-- ==== Sys2Proof/Certificates/Slice0/Obligations.lean ====
section
/-! DEFINITION. The statements for the provers, with the words they use. A statement that gives an instruction's effect
names the state before, the conditions on it and on the operands, and the next state. -/
open Sys2Proof Sys2Proof.Machine

namespace Sys2Proof.Machine

/-! ## Words of the statements -/

/-- The guard of an operation is true (R60). -/
abbrev State.on (s : State) (g : Nat) : Prop := s.core.readP g = true

/-- The step of an S-slot operation that puts scalar `v` in flight to x[d] and b1, of latency class `cls`. -/
def State.scalarOut (s : State) (cls d : Nat) (v : W64) : Host.Outcome State Fault Refusal :=
  .next (s.result .s cls [.x (physX s.core.loops.rot d) v] (some (v.setWidth 512)) 0).setViews

/-- The step of an S-slot operation that puts truth value `b` in flight to p[d] and b1. -/
def State.predOut (s : State) (d : Nat) (b : Bool) : Host.Outcome State Fault Refusal :=
  .next (s.result .s 0 [.p (physP s.core.loops.rot d) b] (some (if b then 1 else 0)) 0).setViews

/-- The step of an A-slot operation that puts writes in flight, with the new VAL for b2. -/
def State.addrOut (s : State) (val : W64) (effs : List Eff) : Host.Outcome State Fault Refusal :=
  .next (s.result .a 3 effs (some (val.setWidth 512)) 0).setViews

end Sys2Proof.Machine

namespace Sys2Proof.Machine

/-- A vector source can be read: its register holds no poison, or its latch is valid (R56, R68, R348). -/
abbrev State.vReady (s : State) (n : Nat) : Prop :=
  if n < 1024 then s.core.cause (.v (physV s.core.loops.rot n)) = none else (s.core.readLatch (n - 1024)).valid = true

/-- The value of a vector source (R56). -/
def State.vSrc (s : State) (n : Nat) : V512 := if n < 1024 then s.core.readV n else (s.core.readLatch (n - 1024)).val

/-- A scalar source of a long operation can be read (R68). -/
abbrev State.xReady (s : State) (n : Nat) : Prop := 1024 ≤ n → (s.core.readLatch (n - 1024)).valid = true

/-- The value of a scalar source of a long operation (R56). -/
def State.xSrc (s : State) (n : Nat) : W64 :=
  if n < 1024 then s.core.readX n else (s.core.readLatch (n - 1024)).val.setWidth 64

/-- An address register plus a displacement is the scratchpad offset `x`, aligned and inside the scratchpad (R21, R154,
R227). -/
abbrev AReg.reach (a : AReg) (disp : Int) (len align x : Nat) : Prop :=
  a.int + disp = x ∧ x + len ≤ padBytes ∧ x % align = 0 ∧ a.ringOver = false

/-- Places of the scratchpad can be read through a view: no bank of theirs is in the other view's state, no pending
window row covers them, and nothing marks or poisons them (R160, R249, R316, R348). -/
abbrev State.padReady (s : State) (v : View) (places : List Nat) : Prop :=
  s.core.pad.clash v places = none ∧ s.core.pendingRow places = none ∧ s.core.rowMark places = none ∧
    s.core.padCause places = none

/-- Memory with bytes written at some places in order. -/
def Memory.puts (m : Memory) (places : List Nat) (bytes : List Byte) : Memory :=
  (places.zip bytes).foldl (fun m e => m.write e.1 e.2) m

/-- What no operation that only stores to the scratchpad changes: registers, results in flight, loops, the program
counter, flags, trap registers, stream registers, flues and the matrix array. -/
def State.keepsTask (s t : State) : Prop :=
  t.core.regs = s.core.regs ∧ t.core.fly = s.core.fly ∧ t.core.loops = s.core.loops ∧ t.core.seq = s.core.seq ∧
    t.core.st.flags = s.core.st.flags ∧ t.core.trap = s.core.trap ∧ t.core.q = s.core.q ∧ t.core.flue = s.core.flue ∧
    t.core.mat = s.core.mat

/-- The frame of a store: the task's other state stands, and every byte outside the stored places reads as before. -/
def State.storesAt (s t : State) (places : List Nat) (bytes : List Byte) : Prop :=
  t.core.pad.mem = s.core.pad.mem.puts places bytes ∧ s.keepsTask t ∧
    ∀ a, a ∉ places → t.core.pad.mem.read a = s.core.pad.mem.read a

/-- A record may be used at issue: the task belongs to its recipe's re-issue, or no move holds it and it is neither away in a
fixed-timing context nor failed (R229, R375, R379, R381). -/
abbrev State.recReady (s : State) (r : Rec) : Prop :=
  s.rebuilding r = true ∨ (r.moving = false ∧ (s.fixed && r.away) = false ∧ r.rfail = false)

/-- A tensor of the task can be named at issue: the task finds its record, and the record may be used (R228, R388). -/
abbrev State.tensorReady (s : State) (h : Nat) (r : Rec) : Prop :=
  h < 2 ^ 20 ∧ s.recFor s.core.task.launch s.core.task.ctx h = some r ∧ s.recReady r

end Sys2Proof.Machine

/-! ## The S slot -/

/-- Each three-register operation computes the value that R108 gives it and puts it in flight to x[D] and b1; the
quotients and remainders are in `DivisionNeverTraps`. -/
def Obligations.ScalarArithmeticResults : Prop :=
  ∀ (o : S3) (s : State), s.on o.g →
    let a := o.src2 s.core
    let b := o.src3 s.core
    exec (.add o) s = s.scalarOut 0 o.f1 (a + b) ∧
    exec (.sub o) s = s.scalarOut 0 o.f1 (a - b) ∧
    exec (.mul o) s = s.scalarOut 1 o.f1 (a * b) ∧
    exec (.mulhs o) s = s.scalarOut 1 o.f1 (BitVec.ofInt 64 (a.toInt * b.toInt / 2 ^ 64)) ∧
    exec (.mulhn o) s = s.scalarOut 1 o.f1 (BitVec.ofNat 64 (a.toNat * b.toNat / 2 ^ 64)) ∧
    exec (.and o) s = s.scalarOut 0 o.f1 (a &&& b) ∧
    exec (.or o) s = s.scalarOut 0 o.f1 (a ||| b) ∧
    exec (.xor o) s = s.scalarOut 0 o.f1 (a ^^^ b) ∧
    exec (.andn o) s = s.scalarOut 0 o.f1 (a &&& ~~~b) ∧
    exec (.shl o) s = s.scalarOut 0 o.f1 (a <<< (b.toNat % 64)) ∧
    exec (.shrn o) s = s.scalarOut 0 o.f1 (a >>> (b.toNat % 64)) ∧
    exec (.shrs o) s = s.scalarOut 0 o.f1 (a.sshiftRight (b.toNat % 64)) ∧
    exec (.rotl o) s = s.scalarOut 0 o.f1 (a.rotateLeft (b.toNat % 64)) ∧
    exec (.mins o) s = s.scalarOut 0 o.f1 (if a.slt b then a else b) ∧
    exec (.maxs o) s = s.scalarOut 0 o.f1 (if a.slt b then b else a) ∧
    exec (.minn o) s = s.scalarOut 0 o.f1 (if a < b then a else b) ∧
    exec (.maxn o) s = s.scalarOut 0 o.f1 (if a < b then b else a) ∧
    exec (.clz o) s = s.scalarOut 0 o.f1 (BitVec.ofNat 64 (leadingZeros a.toNat 64)) ∧
    exec (.ctz o) s = s.scalarOut 0 o.f1 (BitVec.ofNat 64 (trailingZeros a.toNat 64)) ∧
    exec (.popc o) s = s.scalarOut 0 o.f1 (BitVec.ofNat 64 (popCount a.toNat 64))

/-- R109: division truncates towards zero, a remainder has the sign of the dividend, and no operand pair traps; the two
corner cases are the rule's. -/
def Obligations.DivisionNeverTraps : Prop :=
  ∀ (o : S3) (s : State), s.on o.g →
    let a := o.src2 s.core
    let b := o.src3 s.core
    exec (.divs o) s = s.scalarOut 2 o.f1
      (if b = 0 then BitVec.allOnes 64 else if a = BitVec.intMin 64 ∧ b = BitVec.allOnes 64 then BitVec.intMin 64
       else BitVec.ofInt 64 (a.toInt.tdiv b.toInt)) ∧
    exec (.divn o) s = s.scalarOut 2 o.f1 (if b = 0 then BitVec.allOnes 64 else BitVec.ofNat 64 (a.toNat / b.toNat)) ∧
    exec (.rems o) s = s.scalarOut 2 o.f1
      (if b = 0 then a else if a = BitVec.intMin 64 ∧ b = BitVec.allOnes 64 then 0
       else BitVec.ofInt 64 (a.toInt.tmod b.toInt)) ∧
    exec (.remn o) s = s.scalarOut 2 o.f1 (if b = 0 then a else BitVec.ofNat 64 (a.toNat % b.toNat))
****************
• [Your goal]:
State the number of lines in the records that include the word "readLatch", and add nothing to it.

• [Answer to the exercise]:
4